History

New Zealand
- Name: HMNZS Manawanui
- Builder: Steel Ships Ltd, Auckland
- Launched: 1945
- In service: 1948
- Out of service: 1978
- Fate: Sold in 1978 to the Paeroa Historic Maritime Park. Scrapped at an unknown date

General characteristics
- Displacement: 125 tons standard
- Length: 23 m (75 ft)
- Beam: 5.6 m (18 ft)
- Propulsion: 320 hp (240 kW) diesel, 1 shaft
- Speed: 10 knots (19 km/h; 12 mph)
- Complement: 4

= HMNZS Manawanui (1948) =

Royal New Zealand Navy tug and diving tender

HMNZS Manawanui was a naval tug which was modified for use as a diving tender by the Royal New Zealand Navy (RNZN). Originally intended for service with the United States Navy as a tug, the vessel was built in 1945 and transferred to the New Zealand Marine Department, which employed her in Waitemata Harbour before transferring the ship to the RNZN in 1948. She was converted to a diving tender in 1953 and served out her time in the RNZN in this role, before being decommissioned in 1978 and sold to the Paeroa Historic Maritime Park. The engine is now on display at the Whangarei Stationary Engine Club.
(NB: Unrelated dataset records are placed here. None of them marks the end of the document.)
-- ==== Sys2Proof/Machine/Bytes.lean ====
section
/-! DEFINITION. Machine/Bytes.lean: the checks over bytes: CRC-32C as R121 defines it, the Ethernet FCS, CRC-3 of the AVS
interface, the Internet checksum. -/

namespace Sys2Proof.Machine

open Sys2Proof

/-- One bit of a reflected CRC register. -/
def crcBit (poly c : BitVec 32) : BitVec 32 := if c.getLsbD 0 then (c >>> 1) ^^^ poly else c >>> 1

/-- One byte of a reflected CRC register. -/
def crcByte (poly c : BitVec 32) (b : Byte) : BitVec 32 :=
  let f := crcBit poly
  f (f (f (f (f (f (f (f (c ^^^ b.zeroExtend 32))))))))

/-- A reflected 32-bit CRC of bytes: the register loaded with init, the final inversion applied. -/
def crc32r (poly init : BitVec 32) (bs : List Byte) : BitVec 32 := ~~~(bs.foldl (crcByte poly) init)

/-- crc32c(bytes, init) of R121: the CRC-32C of RFC 3720 in full, its register loaded with init. DEDUCED, log entry 36. -/
def crc32c (bs : List Byte) (init : BitVec 32) : BitVec 32 := crc32r 0x82F63B78 init bs

/-- The FCS of an Ethernet frame over the bytes before it (IEEE 802.3). PRESUMED, log entry 12. -/
def fcsOf (bs : List Byte) : BitVec 32 := crc32r 0xEDB88320 0xFFFFFFFF bs

/-- The four FCS bytes as they are sent, the least significant byte of the register first. -/
def fcsBytes (bs : List Byte) : List Byte := (List.range 4).map fun i => (fcsOf bs).extractLsb' (8 * i) 8

/-- A frame body with its FCS. -/
def withFcs (bs : List Byte) : List Byte := bs ++ fcsBytes bs

/-- A frame body with a stomped FCS (R34): every bit of the FCS inverted. -/
def withStomp (bs : List Byte) : List Byte := bs ++ (fcsBytes bs).map (~~~·)

/-- A frame, FCS included, has a good FCS. -/
def fcsGood (bs : List Byte) : Bool :=
  4 ≤ bs.length && fcsBytes (bs.take (bs.length - 4)) == bs.drop (bs.length - 4)

/-- One bit of CRC-3, x^3 + x + 1 (Table EL-4). -/
def crc3Bit (c : BitVec 3) (d : Bool) : BitVec 3 :=
  if xor (c.getLsbD 2) d then (c <<< 1) ^^^ 3 else c <<< 1

/-- CRC-3 over bits 31:3 of an AVS word, bit 31 first, initial value 111 (Table EL-4). -/
def crc3 (w : BitVec 32) : BitVec 3 :=
  (List.range 29).foldl (fun c i => crc3Bit c (w.getLsbD (31 - i))) 7

/-- A one's-complement sum folded to 16 bits. -/
def foldSum (x : Nat) : Nat :=
  let y := x % 65536 + x / 65536
  let z := y % 65536 + y / 65536
  z % 65536 + z / 65536

/-- The one's-complement sum of the 16-bit words of bytes; an odd last byte is padded with zero. -/
def sumWords : List Byte → Nat
  | [] => 0
  | [a] => a.toNat * 256
  | a :: b :: bs => a.toNat * 256 + b.toNat + sumWords bs

/-- The one's-complement sum of bytes, 16 bits. -/
def inetSum (bs : List Byte) : Nat := foldSum (sumWords bs)

/-- RFC 1624: a checksum updated for a change of the covered words from old to new, HC' = ~(~HC + ~m + m'). -/
def sumUpdate (hc oldSum newSum : Nat) : Nat :=
  65535 - foldSum (foldSum ((65535 - hc) + (65535 - foldSum oldSum)) + foldSum newSum)

end Sys2Proof.Machine
end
==Construction and design==
Manawanui was built in Auckland in 1945 by Steel Ships Ltd. Displacing 125 tons standard, the vessel was 23 m long and had a beam of 5.6 m. Propulsion was provided by a single 320 hp diesel engine operating a single shaft, which produced a top speed of 10 kn. She had a crew of four.

==Operational history==
The vessel was originally built for the United States Navy, and was designated as US Navy tug YLT622, but instead she was transferred to the New Zealand Marine Department who named her Tug 622 and used her to service the large post-war fleet of surplus ships scattered around Waitemata Harbour. In 1948, Tug 622 was transferred to the RNZN and became HMNZS Manawanui. Manawanui was the first of three boats with this name to serve in the New Zealand Navy. It is also a Māori word meaning "to be brave or steadfast".

In 1953, she was converted to a diving tender and functioned in this role for the next 15 years. In 1956, she assisted in recovering an Avenger aircraft that had ditched in Hauraki Gulf. In 1957, she towed the badly damaged patrol launch SDML P3561 off rocks near Rangipukea Island and beached her in a nearby bay. In 1958, she investigated the wreck of the coaster Holmglen off Timaru.

She was replaced as a diving tender by a specially modified Moa class boat with the same name in 1978. In November 1978, she was sold for a nominal sum, to the Paeroa Historic Maritime Park for preservation and display.